上戸彩が不倫する人妻を演じて話題となった『昼顔 平日午後3時の恋人たち』が、9月25日で最終回を迎えた。

大ヒットドラマ『半沢直樹』で演じた主人公を明るく支える「嫁の鑑」のような役柄とは真逆の、許されない恋愛に走ることで家族や周囲の人たちを不幸にしていく主婦を上戸が熱演。初回視聴率13.3%とまずまずのスタートを切り、不倫がバレそう、いよいよ修羅場か!?というタイミングの第8話では15.6%に、最終回も16.5%をマークするヒット作となった。後半から尻上がりに視聴率がアップするケースは珍しく、主婦層を中心に「あれ、ヤバいらしいよ」などと噂が広まったものと想像される。どうやら録画して平日の昼間にひとりでこっそり見ている主婦も多かったらしく、その辺も加えると実際の視聴者数はさらに増加するのではないか。

「平凡な日常に退屈している不倫願望アリの主婦」ではない筆者のような人間も、毎週前のめりの姿勢で見続けていたのは、なにより冴えた演出によるところが大きい。メイン演出を手掛けたのは、昨年公開されヒットした映画『真夏の方程式』(福山雅治の『ガリレオ』シリーズ)も記憶に新しい西谷弘。脚本の井上由美子とはドラマ『白い巨塔』で知られるタッグだ。

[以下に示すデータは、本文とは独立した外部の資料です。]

-- ==== Sys2Proof/Machine/Access.lean ====
section
/-! DEFINITION. Accesses to global memory and to the scratchpad (spec/09_memory.md R175 to R197; spec/08_operation.md
R150 to R156; spec/20_ordering.md R311 to R313). -/

namespace Sys2Proof.Machine

/-! ## The checks of an access (R184, R185) -/

/-- What an access asks. -/
structure Acc where
  size : Nat
  rd : Bool := false
  wr : Bool := false
  /-- It carries an acquire or release annotation (check 6). -/
  ann : Bool := false
  /-- The granules that it reads may not be marked (check 7). -/
  poison : Bool := false
  /-- LDNR: what would park reads as 0 (R193). -/
  nr : Bool := false
  /-- An atomic: operation and type (checks 1, 8, 9). -/
  atom : Option (Nat × Ty) := none
  /-- The gang that reads (R356). -/
  gang : Option Nat := none
  deriving DecidableEq, Repr

/-- The access of an instruction to the bytes at its own address. -/
def accOf (i : Instr) : Option Acc :=
  match i with
  | .ld f => some { size := 2 ^ f.size, rd := true, ann := f.ord = 1, poison := true }
  | .ldnr f => some { size := 2 ^ f.size, rd := true, poison := true, nr := true }
  | .st f => some { size := 2 ^ f.size, wr := true, ann := f.ord = 2 }
  | .atom f => some { size := atomBytes f.ty, rd := true, wr := true, ann := f.ord ≠ 0, poison := true
                      atom := some (f.size, f.ty) }
  | .red f => some { size := atomBytes f.ty, rd := true, wr := true, ann := f.ord ≠ 0, atom := some (f.size, f.ty) }
  | .pgreq _ => some { size := 1, rd := true }
  | _ => none

/-- Checks 5 to 8 on a translated part, as far as the issuer makes them. -/
def lateChecks (s : State) (cn : Nat) (a : Acc) (t : Trans) (addr : DWord) (n : Nat) : Option Nat :=
  let peer := ownerOf s (s.ctx cn).ldom t.att.peer (pageNo addr)
  if (a.rd && !t.att.rd) || (a.wr && !t.att.wr) then some 1
  else if a.ann && t.att.ord = 2 then some 10
  else if a.poison && t.att.loc = 0 && !(granules (t.frame + addr.toNat % 65536) n).all (s.granuleOk a.gang) then some 3
  else match a.atom with
    | some (op, ty) =>
      if t.att.loc = 1 && !s.capable peer (capBit op ty) then some 6 else none
    | none => none

/-- What one page part meets. -/
inductive Meets where
  | fail (cause : Nat)
  | park (cause gfn : Nat)
  | absent
  | ok (t : Trans)
  deriving DecidableEq, Repr

/-- Checks 2 to 8 of a page part. -/
def judgePart (s : State) (core cn : Nat) (lane : Option Nat) (a : Acc) (addr : DWord) (n : Nat) : Meets × State :=
  match lookup s core cn lane addr n with
  | (.fail c, s) => (.fail c, s)
  | (.park c g, s) => (if a.nr then .absent else .park c g, s)
  | (.ok t, s) => (match lateChecks s cn a t addr n with
    | some c => .fail c
    | none => .ok t, s)

/-- What a whole access meets: its parts, each with its translation, where it may be performed. -/
inductive Judged where
  | fail (cause : Nat)
  | park (cause gfn : Nat) (addr : DWord)
  | ok (ps : List (Nat × DWord × Nat × Option Trans))
  deriving DecidableEq, Repr

/-- The outcome of an access from what its parts meet (R184). -/
def outcome (ms : List ((Nat × DWord × Nat) × Meets)) : Judged :=
  let fails := ms.filterMap fun e => match e.2 with
    | .fail c => some (e.1.2.1.toNat, c)
    | _ => none
  let parks := ms.filterMap fun e => match e.2 with
    | .park c g => some (e.1.2.1, c, g)
    | _ => none
  match fails, parks with
  | f :: fs, _ => .fail (fs.foldl (fun (x : Nat × Nat) y => if y.1 < x.1 then y else x) f).2
  | [], (ad, c, g) :: _ => .park c g ad
  | [], [] => .ok (ms.map fun e => (e.1.1, e.1.2.1, e.1.2.2, match e.2 with
      | .ok t => some t
      | _ => none))

/-- The parts judged one after another. -/
def judgeParts (s : State) (core cn : Nat) (lane : Option Nat) (a : Acc) (ps : List (Nat × DWord × Nat)) :
    Judged × State :=
  let r := ps.foldl (fun (acc : List ((Nat × DWord × Nat) × Meets) × State) p =>
    let m := judgePart acc.2 core cn lane a p.2.1 p.2.2
    (acc.1 ++ [(p, m.1)], m.2)) ([], s)
  (outcome r.1, r.2)

/-- The checks of an access of one thread (R185). -/
def judge (s : State) (core cn : Nat) (lane : Option Nat) (a : Acc) (addr : DWord) : Judged × State :=
  if a.atom.isSome && addr.toNat % a.size ≠ 0 then (.fail 11, s)
  else judgeParts s core cn lane a (pageParts addr a.size)

/-! ## Performing one piece -/

/-- A load's piece from where it may be served at once (R313): its bytes; an error found fresh (R356); or it must be
asked for. `copy` says that a cache held them. -/
inductive Served where
  | bytes (bs : List Byte) (copy : Bool) (s : State)
  | fresh (addr : DWord) (s : State)
  | away
  deriving DecidableEq, Repr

第1話の冒頭、マンションのベランダでぼんやりアイスを食べる紗和(上戸)の視線の先には、川向こうで発生した火事の赤い炎がある。まさに「対岸の火事」を他人事のように眺めている紗和は、その後自身に「恋の火の粉」が降りかかることを、まだ知らない。

紗和はスーパーでパートをする結婚5年目の主婦だが、ある日、商品の口紅を出来心で万引きしてしまうことによって、平凡な日常にわずかな亀裂が入る。やがて、高校で生物を教える教師・北野(斎藤工)との不倫という禁断の世界に足を踏み入れてしまうことになるのだが、万引きした口紅の色にはじまり、「赤」が禁じられた色彩の象徴としてドラマ全体に配置されている。川向こうに引っ越してきた利佳子(吉瀬美智子)は、日常的に不倫を繰り返す悪妻なのだが、赤い車に乗り、赤いカーディガンを羽織り、「このまま女を捨てて一生終わってもいいの?」と紗和を挑発する。「3年も経てば夫は妻を冷蔵庫同然としか見なくなる。ドアを開けたらいつも食べ物が入ってると思ってる。壊れたら不便なのにメンテナンスなんてしたことない。でもね、外で恋愛すれば夫にも寛大になれるわ。機嫌よくパンツも洗える。」と持論を展開し、紗和を不倫の世界へと手招きする。紗和が口紅の赤に誘われて手をつけてしまったことが、罪への入口だったのだ。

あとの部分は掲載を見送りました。